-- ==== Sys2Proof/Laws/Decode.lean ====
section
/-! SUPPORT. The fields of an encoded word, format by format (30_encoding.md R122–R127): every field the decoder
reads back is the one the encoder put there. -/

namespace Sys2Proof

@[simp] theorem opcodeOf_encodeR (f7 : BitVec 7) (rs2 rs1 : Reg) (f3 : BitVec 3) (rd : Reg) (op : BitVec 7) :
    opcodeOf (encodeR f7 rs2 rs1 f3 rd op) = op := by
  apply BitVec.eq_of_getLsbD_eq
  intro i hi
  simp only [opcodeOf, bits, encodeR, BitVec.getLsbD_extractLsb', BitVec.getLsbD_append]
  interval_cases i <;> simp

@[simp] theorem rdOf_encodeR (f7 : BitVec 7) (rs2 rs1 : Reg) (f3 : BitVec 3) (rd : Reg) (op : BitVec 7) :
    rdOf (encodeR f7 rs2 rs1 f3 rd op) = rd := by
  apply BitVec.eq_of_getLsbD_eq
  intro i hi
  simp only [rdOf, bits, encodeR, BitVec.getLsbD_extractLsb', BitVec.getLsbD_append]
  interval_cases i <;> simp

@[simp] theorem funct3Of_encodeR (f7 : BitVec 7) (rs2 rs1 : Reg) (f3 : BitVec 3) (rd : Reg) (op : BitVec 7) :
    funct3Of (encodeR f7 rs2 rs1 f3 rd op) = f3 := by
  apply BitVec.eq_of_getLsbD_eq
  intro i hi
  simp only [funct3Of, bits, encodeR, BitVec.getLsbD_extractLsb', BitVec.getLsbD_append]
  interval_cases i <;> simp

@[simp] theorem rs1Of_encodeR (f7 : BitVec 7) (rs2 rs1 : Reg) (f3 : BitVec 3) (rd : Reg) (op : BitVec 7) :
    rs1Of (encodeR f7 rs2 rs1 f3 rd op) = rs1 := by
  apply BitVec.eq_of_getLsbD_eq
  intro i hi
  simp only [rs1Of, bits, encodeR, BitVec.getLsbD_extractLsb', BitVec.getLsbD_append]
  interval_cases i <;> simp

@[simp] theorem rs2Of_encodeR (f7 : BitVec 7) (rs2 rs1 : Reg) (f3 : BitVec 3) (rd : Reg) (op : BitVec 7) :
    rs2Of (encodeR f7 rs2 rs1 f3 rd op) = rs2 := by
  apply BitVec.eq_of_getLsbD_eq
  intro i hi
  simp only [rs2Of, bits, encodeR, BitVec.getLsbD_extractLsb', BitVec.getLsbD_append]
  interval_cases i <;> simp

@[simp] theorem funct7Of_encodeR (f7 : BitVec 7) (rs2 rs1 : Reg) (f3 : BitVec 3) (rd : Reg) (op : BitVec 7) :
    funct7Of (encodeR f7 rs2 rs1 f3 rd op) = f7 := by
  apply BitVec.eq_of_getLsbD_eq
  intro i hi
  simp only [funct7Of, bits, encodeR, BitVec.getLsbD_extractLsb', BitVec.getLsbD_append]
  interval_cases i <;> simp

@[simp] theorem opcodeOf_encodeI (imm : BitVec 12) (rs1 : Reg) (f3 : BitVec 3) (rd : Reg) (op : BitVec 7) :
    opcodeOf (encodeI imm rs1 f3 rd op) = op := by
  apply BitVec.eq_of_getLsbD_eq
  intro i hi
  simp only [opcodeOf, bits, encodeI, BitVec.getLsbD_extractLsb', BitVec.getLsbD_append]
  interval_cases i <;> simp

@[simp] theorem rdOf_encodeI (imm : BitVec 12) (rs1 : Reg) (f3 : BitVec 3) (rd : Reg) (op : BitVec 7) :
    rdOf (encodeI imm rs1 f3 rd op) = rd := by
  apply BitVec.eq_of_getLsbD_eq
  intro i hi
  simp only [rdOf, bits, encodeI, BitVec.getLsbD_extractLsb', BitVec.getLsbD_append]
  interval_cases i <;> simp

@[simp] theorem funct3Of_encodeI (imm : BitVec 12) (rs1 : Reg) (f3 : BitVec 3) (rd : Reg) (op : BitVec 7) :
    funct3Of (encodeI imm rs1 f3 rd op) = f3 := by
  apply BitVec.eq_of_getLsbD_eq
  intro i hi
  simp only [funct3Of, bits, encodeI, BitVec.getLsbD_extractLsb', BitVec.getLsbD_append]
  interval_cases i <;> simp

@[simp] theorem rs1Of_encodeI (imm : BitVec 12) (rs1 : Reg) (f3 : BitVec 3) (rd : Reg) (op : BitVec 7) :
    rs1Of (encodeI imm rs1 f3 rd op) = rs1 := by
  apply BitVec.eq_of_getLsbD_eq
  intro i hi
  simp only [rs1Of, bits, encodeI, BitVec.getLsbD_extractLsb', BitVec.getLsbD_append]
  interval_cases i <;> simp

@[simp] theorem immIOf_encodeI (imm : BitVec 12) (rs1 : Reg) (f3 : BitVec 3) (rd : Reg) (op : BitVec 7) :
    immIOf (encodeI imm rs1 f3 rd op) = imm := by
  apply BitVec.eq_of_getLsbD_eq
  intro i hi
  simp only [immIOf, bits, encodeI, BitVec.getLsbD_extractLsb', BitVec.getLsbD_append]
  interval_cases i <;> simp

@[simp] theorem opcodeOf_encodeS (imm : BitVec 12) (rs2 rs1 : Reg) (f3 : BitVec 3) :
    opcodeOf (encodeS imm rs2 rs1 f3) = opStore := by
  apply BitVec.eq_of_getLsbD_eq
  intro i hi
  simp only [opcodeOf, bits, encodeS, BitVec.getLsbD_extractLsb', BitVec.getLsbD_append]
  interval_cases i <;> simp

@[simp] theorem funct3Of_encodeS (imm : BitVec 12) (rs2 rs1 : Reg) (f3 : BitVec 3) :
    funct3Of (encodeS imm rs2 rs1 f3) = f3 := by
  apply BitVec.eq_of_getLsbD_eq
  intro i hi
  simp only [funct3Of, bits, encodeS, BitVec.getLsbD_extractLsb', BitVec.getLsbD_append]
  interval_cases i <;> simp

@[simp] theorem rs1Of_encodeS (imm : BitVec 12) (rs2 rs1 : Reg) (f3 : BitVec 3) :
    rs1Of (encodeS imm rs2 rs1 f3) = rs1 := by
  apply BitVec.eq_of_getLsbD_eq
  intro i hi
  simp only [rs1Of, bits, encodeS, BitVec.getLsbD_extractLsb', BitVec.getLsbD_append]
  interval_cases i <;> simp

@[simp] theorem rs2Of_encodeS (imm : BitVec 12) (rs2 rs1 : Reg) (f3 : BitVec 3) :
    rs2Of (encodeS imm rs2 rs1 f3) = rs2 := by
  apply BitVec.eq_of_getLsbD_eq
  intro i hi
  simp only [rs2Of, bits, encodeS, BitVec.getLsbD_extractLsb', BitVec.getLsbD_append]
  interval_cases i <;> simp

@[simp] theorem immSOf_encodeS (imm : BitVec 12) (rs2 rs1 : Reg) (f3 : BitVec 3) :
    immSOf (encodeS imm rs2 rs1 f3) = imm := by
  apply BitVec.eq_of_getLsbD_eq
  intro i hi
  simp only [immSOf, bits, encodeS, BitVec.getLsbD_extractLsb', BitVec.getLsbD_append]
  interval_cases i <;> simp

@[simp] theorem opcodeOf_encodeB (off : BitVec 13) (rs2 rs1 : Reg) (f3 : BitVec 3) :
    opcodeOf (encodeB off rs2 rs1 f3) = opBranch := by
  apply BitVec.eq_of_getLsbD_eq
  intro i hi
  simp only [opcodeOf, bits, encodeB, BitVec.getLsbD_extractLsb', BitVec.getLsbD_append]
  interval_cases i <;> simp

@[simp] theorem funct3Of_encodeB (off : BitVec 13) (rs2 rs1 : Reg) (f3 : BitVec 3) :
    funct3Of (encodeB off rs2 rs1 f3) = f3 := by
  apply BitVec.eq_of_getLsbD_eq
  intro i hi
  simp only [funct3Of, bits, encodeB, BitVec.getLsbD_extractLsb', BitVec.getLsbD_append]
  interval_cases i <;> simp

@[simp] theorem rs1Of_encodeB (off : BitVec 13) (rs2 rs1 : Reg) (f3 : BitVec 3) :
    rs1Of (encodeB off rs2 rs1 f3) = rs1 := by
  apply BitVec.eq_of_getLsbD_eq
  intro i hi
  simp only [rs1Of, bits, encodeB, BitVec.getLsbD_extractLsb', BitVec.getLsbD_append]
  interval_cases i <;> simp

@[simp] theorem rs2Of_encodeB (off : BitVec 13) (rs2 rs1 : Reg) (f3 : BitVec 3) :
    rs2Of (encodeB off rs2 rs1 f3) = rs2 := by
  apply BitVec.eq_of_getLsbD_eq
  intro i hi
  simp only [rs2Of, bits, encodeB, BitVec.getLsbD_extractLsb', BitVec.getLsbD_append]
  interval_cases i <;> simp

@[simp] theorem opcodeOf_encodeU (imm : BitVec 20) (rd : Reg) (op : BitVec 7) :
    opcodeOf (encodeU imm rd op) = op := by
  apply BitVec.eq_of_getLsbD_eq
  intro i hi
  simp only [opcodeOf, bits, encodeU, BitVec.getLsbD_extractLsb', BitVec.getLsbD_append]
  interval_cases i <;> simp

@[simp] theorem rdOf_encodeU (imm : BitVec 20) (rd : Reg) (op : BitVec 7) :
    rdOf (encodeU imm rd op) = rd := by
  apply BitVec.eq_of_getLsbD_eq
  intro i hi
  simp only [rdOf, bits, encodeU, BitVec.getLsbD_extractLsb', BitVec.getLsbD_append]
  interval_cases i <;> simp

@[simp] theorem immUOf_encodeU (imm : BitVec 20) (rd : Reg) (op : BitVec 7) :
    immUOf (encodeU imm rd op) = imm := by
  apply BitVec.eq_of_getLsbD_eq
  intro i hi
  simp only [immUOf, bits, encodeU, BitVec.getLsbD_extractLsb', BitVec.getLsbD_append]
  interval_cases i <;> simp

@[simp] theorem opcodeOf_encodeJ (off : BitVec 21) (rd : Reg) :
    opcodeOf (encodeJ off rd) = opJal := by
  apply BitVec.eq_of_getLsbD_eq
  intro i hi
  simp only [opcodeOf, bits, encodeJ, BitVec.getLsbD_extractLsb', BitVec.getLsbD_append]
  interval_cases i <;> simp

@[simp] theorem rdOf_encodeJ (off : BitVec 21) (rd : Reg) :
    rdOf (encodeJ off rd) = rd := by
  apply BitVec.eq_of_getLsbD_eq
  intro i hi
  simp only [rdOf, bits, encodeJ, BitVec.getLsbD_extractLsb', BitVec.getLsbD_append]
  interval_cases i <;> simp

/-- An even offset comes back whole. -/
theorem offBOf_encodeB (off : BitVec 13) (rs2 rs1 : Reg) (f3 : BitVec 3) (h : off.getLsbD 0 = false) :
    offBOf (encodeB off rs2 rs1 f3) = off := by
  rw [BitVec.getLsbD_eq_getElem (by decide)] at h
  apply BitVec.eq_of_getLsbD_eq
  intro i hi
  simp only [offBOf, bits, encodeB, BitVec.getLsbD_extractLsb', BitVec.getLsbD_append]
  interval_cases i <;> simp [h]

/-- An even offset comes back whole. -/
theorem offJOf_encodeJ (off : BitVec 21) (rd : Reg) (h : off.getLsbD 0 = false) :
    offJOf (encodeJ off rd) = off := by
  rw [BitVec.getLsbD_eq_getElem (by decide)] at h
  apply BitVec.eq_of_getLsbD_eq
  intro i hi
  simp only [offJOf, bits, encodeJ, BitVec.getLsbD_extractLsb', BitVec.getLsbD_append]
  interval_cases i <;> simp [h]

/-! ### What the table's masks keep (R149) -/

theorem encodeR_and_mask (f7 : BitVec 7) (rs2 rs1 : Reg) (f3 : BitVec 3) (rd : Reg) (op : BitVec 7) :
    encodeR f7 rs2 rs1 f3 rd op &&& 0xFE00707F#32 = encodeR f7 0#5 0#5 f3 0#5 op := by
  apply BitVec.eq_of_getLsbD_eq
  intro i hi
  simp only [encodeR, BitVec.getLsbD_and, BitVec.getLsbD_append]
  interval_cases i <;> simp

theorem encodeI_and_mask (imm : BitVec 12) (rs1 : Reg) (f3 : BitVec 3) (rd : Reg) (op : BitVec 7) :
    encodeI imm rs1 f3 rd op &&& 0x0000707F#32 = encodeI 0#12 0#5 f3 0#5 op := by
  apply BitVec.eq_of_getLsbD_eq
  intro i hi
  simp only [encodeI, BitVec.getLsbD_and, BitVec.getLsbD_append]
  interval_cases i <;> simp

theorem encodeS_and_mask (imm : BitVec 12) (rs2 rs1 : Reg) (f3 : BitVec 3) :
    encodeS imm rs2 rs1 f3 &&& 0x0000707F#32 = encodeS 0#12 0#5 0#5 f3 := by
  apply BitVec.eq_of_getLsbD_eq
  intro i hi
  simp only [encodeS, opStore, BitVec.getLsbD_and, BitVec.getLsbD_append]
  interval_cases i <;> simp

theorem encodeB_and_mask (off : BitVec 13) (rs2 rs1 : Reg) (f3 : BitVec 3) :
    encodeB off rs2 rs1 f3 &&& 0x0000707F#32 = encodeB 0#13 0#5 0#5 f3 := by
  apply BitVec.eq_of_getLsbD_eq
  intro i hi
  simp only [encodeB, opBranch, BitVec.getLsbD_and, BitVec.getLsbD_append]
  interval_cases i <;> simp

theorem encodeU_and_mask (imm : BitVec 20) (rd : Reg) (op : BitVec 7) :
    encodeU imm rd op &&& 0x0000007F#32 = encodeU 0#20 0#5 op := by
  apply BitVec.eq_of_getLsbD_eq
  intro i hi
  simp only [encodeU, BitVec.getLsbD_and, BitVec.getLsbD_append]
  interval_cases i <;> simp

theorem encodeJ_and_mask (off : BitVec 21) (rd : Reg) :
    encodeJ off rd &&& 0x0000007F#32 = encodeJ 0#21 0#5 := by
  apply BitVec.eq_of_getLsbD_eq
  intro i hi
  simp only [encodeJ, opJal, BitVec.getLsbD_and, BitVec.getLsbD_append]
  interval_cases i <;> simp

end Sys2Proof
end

_YOUR GOAL_.
Go through the records above and copy each line where "false" is found.

_RESULT_.
theorem offBOf_encodeB (off : BitVec 13) (rs2 rs1 : Reg) (f3 : BitVec 3) (h : off.getLsbD 0 = false) :
theorem offJOf_encodeJ (off : BitVec 21) (rd : Reg) (h : off.getLsbD 0 = false) :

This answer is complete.